++++ DATA SUPPLIED

/-- A WAITU of s4 that waits for a word, and how its word stands. -/
def wword (met asked : Bool) : Watch := { Claims.watch 64 0x10008 0 0 0 asked (!asked) none with met := met }
/-- The WAITU. -/
def wu (met : Bool) (spad asked : Bool := false) : WaitU :=
  { eq := true, spad := spad, bytes := 4, dst := .s 4, lanes := 1, chk := false, acq := true, started := 0, polled := 0
    watches := [wword met asked], fault := [], level := 0 }
/-- The machine that waits in it, with a message on its way. -/
def waits (w : WaitU) (b : Body := .wake (.gang 0)) : State :=
  { withGang fun g => { g with thr := { g.thr with wait := .waitu w } } with net := [⟨7, b⟩] }

/-- A WAITU whose word does not meet its test: woken, due for its poll and its timeout, of scratchpad and of global memory, with
its read served; and one whose word meets it. -/
theorem witness_WaituIsWokenPolledAndTimedOut :
    (∀ b ∈ [true, false], let s := waits (wu b);
      s.viewOf (.gang 0) = some (vw s) ∧ tget s.gangs 0 = some (gang s) ∧ (vw s).t.wait = .waitu (wu b)) ∧
    ((waits (wu false)).net = [⟨7, .wake (.gang 0)⟩] ∧ (wu false).still = true ∧ (wu false).spad = false ∧
      (∃ x ∈ (wu false).watches, x.met = false ∧ x.err = none)) ∧
    ((wu false).polled + 1024 ≤ (vw (later (waits (wu false)))).now ∧ (∃ x ∈ (wu false).watches, x.monitored = false)) ∧
    ((wu false true).polled + 16 ≤ (vw (later (waits (wu false true)))).now ∧ (wu false true).spad = true ∧
      (wword false false).seen = true ∧ (wword false false).asked = false ∧
      rig.spadRead [0] 0x10 4 = (([0, 0, 0, 0] : List Byte).map (fun b => (some b, none)), 0)) ∧
    (wu false).started + 65536 ≤ (vw (later (waits (wu false)))).now ∧
    (let q : HomeReq := { id := 7, agent := 0, ukey := ukeyOf 0x10008 0, sent := 0, req := .watch (.gang 0) 64 0x10008 4 true };
      let w := wu false false true;
      Claims.Only (waits w (.req q)) 7 (.req q) q.ukey ∧ q.timedOut = false ∧ (waits w (.req q)).inbound q = false ∧
      (waits w (.req q)).paHalt (unitBase q.ukey) ≠ some .dieGated ∧ w.watches = [wword false true] ∧
      (wword false true).asked = true ∧ (wword false true).met = false ∧ (wword false true).err = none) ∧
    ((wu true).still = true ∧ (∀ x ∈ (wu true).watches, x.met = true) ∧ (∀ x ∈ (wu true).watches, x.err = none) ∧
      (wu true).fault = [] ∧ (wu true).dst = .s 4 ∧ (gang (waits (wu true))).inPf = false) := by
  unfold Claims.Only; decide

/-- A copy of one byte. -/
theorem witness_CopiesJoinTheirEngine :
    let x : X1 := ⟨p0, 4#6⟩;
    ∃ s1 v ex va s2 w s3 ps s4 g, rig.admits { p := x.p, rs := [4, 5, 6, 7], safe := false } = .ok (s1, v, ex) ∧ ex ≠ 0 ∧
      s1.ordered v = some (s2, w) ∧ v.t.count .c < 63 ∧ (s1.core v.g.core).copyQ.length < 16 ∧ w.t.regs.getS 7 = 2 ∧
      (w.t.regs.getX 1).kind = .spad ∧ (w.t.regs.getX 2).kind = .frame ∧
      formAddr (w.t.regs.getX 2) 0 (w.t.regs.getS 6).toNat 64 false none 64 = .ok va ∧
      s2.xlatReg (w.agent s2) w.g.ctx w.sup .read (w.t.regs.getX 2) va 64 = (s3, .ok ps) ∧
      s3.readOwn w (w.agent s3) (pasOf ps 64) none = .ok s4 ∧ ps.any Piece.prpt = false ∧
      s4.errPieces ps 64 = none ∧ (pasOf ps 64).map (s4.agentByte (w.agent s4)) = [1, 0, 1, 0, 1, 0, 1] ++ List.replicate 57 0 ∧
      spanOf 0 [(1, 0), (1, 0), (1, 0), (1, 0)] 1 = (0, 0) ∧ (s4.teamOf w.g).window.length = 1 ∧
      (w.t.regs.getX 2).limit = 0x1000 ∧ (w.t.regs.getX 1).limit = 0x8000 ∧ (w.t.regs.getX 1).ro = false ∧
      w.a = .gang w.uid ∧ w.lane = none ∧ tget s4.gangs w.uid = some g ∧ g.thr = w.t :=
  ⟨_, _, _, _, _, _, _, _, _, _, rfl, by decide, rfl, by decide, by decide, rfl, rfl, rfl, rfl, rfl, rfl, by decide, by decide,
    by decide, by decide, rfl, rfl, rfl, rfl, rfl, rfl, rfl, rfl⟩
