/-! ### Hazards (spec/70_reset_and_hazards.md) -/

/-- R251, row 3 at distance 1: an instruction directly behind a `LOAD` or `LOADP` that needs the loaded register as a source,
and writes no destination of the load, waits exactly one cycle: in the cycle the load is in Execute it stays in `DL`, Fetch
is held and `XL` gets a bubble; in the next cycle it is issued, with the loaded word. -/
def Obligations.LoadUseStallsOneCycle : Prop :=
  ∀ (s t u : State) (rd rs1 : Int) (imm : Word) (i : Instr), s.Inv → s.HaltInv → s.running = true → s.xl.valid = true →
    (s.xl.instr? = some (.load rd rs1 imm) ∨ s.xl.instr? = some (.loadp rd rs1 imm)) →
    s.dl.valid = true → s.dl.instr? = some i → i.passesDecode s.params → i.operands.reads rd →
    step s = .next t → t.fault = none →
    (t.dl.valid = true ∧ t.dl.stalled = true ∧ t.dl.instr? = some i ∧ t.xl.valid = false ∧ t.pc = s.pc ∧
      t.ml.instr? = s.xl.instr?) ∧
    ((∀ d ∈ i.operands.dests, d ∉ s.xl.dests) → step t = .next u → u.fault = none →
      u.xl.valid = true ∧ u.xl.instr? = some i ∧ u.xl.pc = s.dl.pc ∧
        ∀ k : Nat, (k : Int) = (s.params.s32 (s.xl.rs1Value.toInt + imm.toInt)).toInt →
          (i.operands.src1 = some rd → u.xl.rs1Value = t.dmem.read k) ∧
          (i.operands.src2 = some rd → u.xl.rs2Value = t.dmem.read k))

/-- R251, row 1: an instruction that has the result of an ALU instruction, a `MOVC` or a `JALR` as a source, and that
nothing else makes wait, is issued without a stall, with that result. At distance 1 (producer in Execute) the result comes
from `EXBUS`, at distance 2 (in Memory) from `MEMBUS`, at distance 3 (in Writeback) from the register file. The
instruction behind a `JALR` is the one at its target: it is in Decode, at the earliest, when the `JALR` is in Writeback,
since the flush costs two cycles; it is issued then, with the link address. -/
def Obligations.AluResultIsForwardedWithoutStall : Prop :=
  ∀ (s t : State) (rd rs1 rs2 : Int) (imm a b : Word) (i : Instr), s.Inv → s.running = true →
    (a = s.xl.rs1Value → b = s.xl.rs2Value →
      ∀ e ∈ [(Instr.add rd rs1 rs2, s.params.s32 (a.toInt + b.toInt)), (.sub rd rs1 rs2, s.params.s32 (a.toInt - b.toInt)),
          (.mul rd rs1 rs2, s.params.s32 (a.toInt * b.toInt)), (.and rd rs1 rs2, a &&& b), (.or rd rs1 rs2, a ||| b),
          (.xor rd rs1 rs2, a ^^^ b), (.addl rd rs1 imm, s.params.s32 (a.toInt + imm.toInt)),
          (.subl rd rs1 imm, s.params.s32 (a.toInt - imm.toInt)), (.movc rd imm, imm)],
        s.xl.valid = true → s.xl.instr? = some e.1 → s.dl.valid = true → s.dl.instr? = some i → i.passesDecode s.params →
        i.operands.reads rd →
        (∀ d ∈ i.operands.dests, d ∉ s.xl.dests ∧ (s.ml.valid = true → d ∉ s.ml.dests)) →
        step s = .next t → t.fault = none →
        t.xl.valid = true ∧ t.xl.instr? = some i ∧ t.xl.pc = s.dl.pc ∧
          (i.operands.src1 = some rd → t.xl.rs1Value = e.2) ∧ (i.operands.src2 = some rd → t.xl.rs2Value = e.2)) ∧
    (∀ p ∈ [Instr.add rd rs1 rs2, .sub rd rs1 rs2, .mul rd rs1 rs2, .and rd rs1 rs2, .or rd rs1 rs2, .xor rd rs1 rs2,
          .addl rd rs1 imm, .subl rd rs1 imm, .movc rd imm, .jalr rd rs1 imm],
      s.dl.valid = true → s.dl.instr? = some i → i.passesDecode s.params → i.operands.reads rd →
      s.flushTarget? = none → ¬s.Waits i → step s = .next t → t.fault = none →
      (s.ml.valid = true → s.ml.instr? = some p →
        t.xl.valid = true ∧ t.xl.instr? = some i ∧ t.xl.pc = s.dl.pc ∧
          (i.operands.src1 = some rd → t.xl.rs1Value = s.ml.result) ∧
          (i.operands.src2 = some rd → t.xl.rs2Value = s.ml.result)) ∧
      (s.wl.valid = true → s.wl.instr? = some p →
        t.xl.valid = true ∧ t.xl.instr? = some i ∧ t.xl.pc = s.dl.pc ∧
          (i.operands.src1 = some rd → t.xl.rs1Value = s.wl.result) ∧
          (i.operands.src2 = some rd → t.xl.rs2Value = s.wl.result))) ∧
    (∀ u v : State, s.HaltInv → s.xl.valid = true → s.xl.instr? = some (.jalr rd rs1 imm) →
      step s = .next u → step u = .next v →
      v.dl.valid = true → v.dl.instr? = some i → i.passesDecode s.params → i.operands.reads rd → step v = .next t →
      t.fault = none →
      u.dl.valid = false ∧ t.xl.valid = true ∧ t.xl.instr? = some i ∧ t.xl.pc = v.dl.pc ∧
        (i.operands.src1 = some rd → t.xl.rs1Value = s.params.s32 (s.xl.pc.toInt + 4)) ∧
        (i.operands.src2 = some rd → t.xl.rs2Value = s.params.s32 (s.xl.pc.toInt + 4)))

/-- R246: `runUntilHalt` is the iteration of the step: stopping at a halted or faulted state adds no behaviour. -/
def Obligations.RunUntilHaltIteratesTheStep : Prop :=
  ∀ (n : Nat) (s : State), runState n s = (fun u => (stepOneCycle u).1)^[n] s ∧
    runUntilHalt s n = ⟨(runState n s).cycles, (runState n s).retired, (runState n s).halted⟩ ∧
    Sys2Proof.core.run n s = .next (runState n s)

/-! ### Invariants (R39, R97, R100, R131) -/

/-- R39, R97: every step keeps the invariant, from every state that has it. -/
def Obligations.StepKeepsTheInvariant : Prop :=
  ∀ s t : State, s.Inv → step s = .next t → t.Inv

/-- R115, R131: every step keeps: behind a `HALT` that Decode was given nothing younger exists, and Fetch is off. -/
def Obligations.StepKeepsTheHaltInvariant : Prop :=
  ∀ s t : State, s.HaltInv → step s = .next t → t.HaltInv

/-- R97, R100: every step keeps: latches and BTB hold the program's instructions, entries and taken-targets. -/
def Obligations.StepKeepsTheProgramInvariant : Prop :=
  ∀ s t : State, s.ProgramInv → step s = .next t → t.ProgramInv

/-- R37, R39: the three invariants hold right after reset, with and without a program; and so does R9's, where the program's
immediates and the `DMEM_INIT` words are Words of `XLEN` bits. -/
def Obligations.ResetHasTheInvariants : Prop :=
  (State.reset.Inv ∧ State.reset.HaltInv ∧ State.reset.ProgramInv ∧ State.reset.WordsFit) ∧
  ∀ code params init s, State.initialize code params init = .ok s → s.Inv ∧ s.HaltInv ∧ s.ProgramInv ∧
    ((∀ r ∈ code, params.fits r.imm = true) → (∀ c ∈ init, params.fits c.2 = true) → s.WordsFit)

++++++++

PROBLEM DESCRIPTION: Only the lines from the one containing "rig.spadRead [0] 0x10" through the one containing "(w.t.regs.getX 2).limit = 0x1000" are to be retyped, both boundary lines included, with no other material.

FINAL ANSWER:
      rig.spadRead [0] 0x10 4 = (([0, 0, 0, 0] : List Byte).map (fun b => (some b, none)), 0)) ∧
    (wu false).started + 65536 ≤ (vw (later (waits (wu false)))).now ∧
    (let q : HomeReq := { id := 7, agent := 0, ukey := ukeyOf 0x10008 0, sent := 0, req := .watch (.gang 0) 64 0x10008 4 true };
      let w := wu false false true;
      Claims.Only (waits w (.req q)) 7 (.req q) q.ukey ∧ q.timedOut = false ∧ (waits w (.req q)).inbound q = false ∧
      (waits w (.req q)).paHalt (unitBase q.ukey) ≠ some .dieGated ∧ w.watches = [wword false true] ∧
      (wword false true).asked = true ∧ (wword false true).met = false ∧ (wword false true).err = none) ∧
    ((wu true).still = true ∧ (∀ x ∈ (wu true).watches, x.met = true) ∧ (∀ x ∈ (wu true).watches, x.err = none) ∧
      (wu true).fault = [] ∧ (wu true).dst = .s 4 ∧ (gang (waits (wu true))).inPf = false) := by
  unfold Claims.Only; decide

/-- A copy of one byte. -/
theorem witness_CopiesJoinTheirEngine :
    let x : X1 := ⟨p0, 4#6⟩;
    ∃ s1 v ex va s2 w s3 ps s4 g, rig.admits { p := x.p, rs := [4, 5, 6, 7], safe := false } = .ok (s1, v, ex) ∧ ex ≠ 0 ∧
      s1.ordered v = some (s2, w) ∧ v.t.count .c < 63 ∧ (s1.core v.g.core).copyQ.length < 16 ∧ w.t.regs.getS 7 = 2 ∧
      (w.t.regs.getX 1).kind = .spad ∧ (w.t.regs.getX 2).kind = .frame ∧
      formAddr (w.t.regs.getX 2) 0 (w.t.regs.getS 6).toNat 64 false none 64 = .ok va ∧
      s2.xlatReg (w.agent s2) w.g.ctx w.sup .read (w.t.regs.getX 2) va 64 = (s3, .ok ps) ∧
      s3.readOwn w (w.agent s3) (pasOf ps 64) none = .ok s4 ∧ ps.any Piece.prpt = false ∧
      s4.errPieces ps 64 = none ∧ (pasOf ps 64).map (s4.agentByte (w.agent s4)) = [1, 0, 1, 0, 1, 0, 1] ++ List.replicate 57 0 ∧
      spanOf 0 [(1, 0), (1, 0), (1, 0), (1, 0)] 1 = (0, 0) ∧ (s4.teamOf w.g).window.length = 1 ∧
      (w.t.regs.getX 2).limit = 0x1000 ∧ (w.t.regs.getX 1).limit = 0x8000 ∧ (w.t.regs.getX 1).ro = false ∧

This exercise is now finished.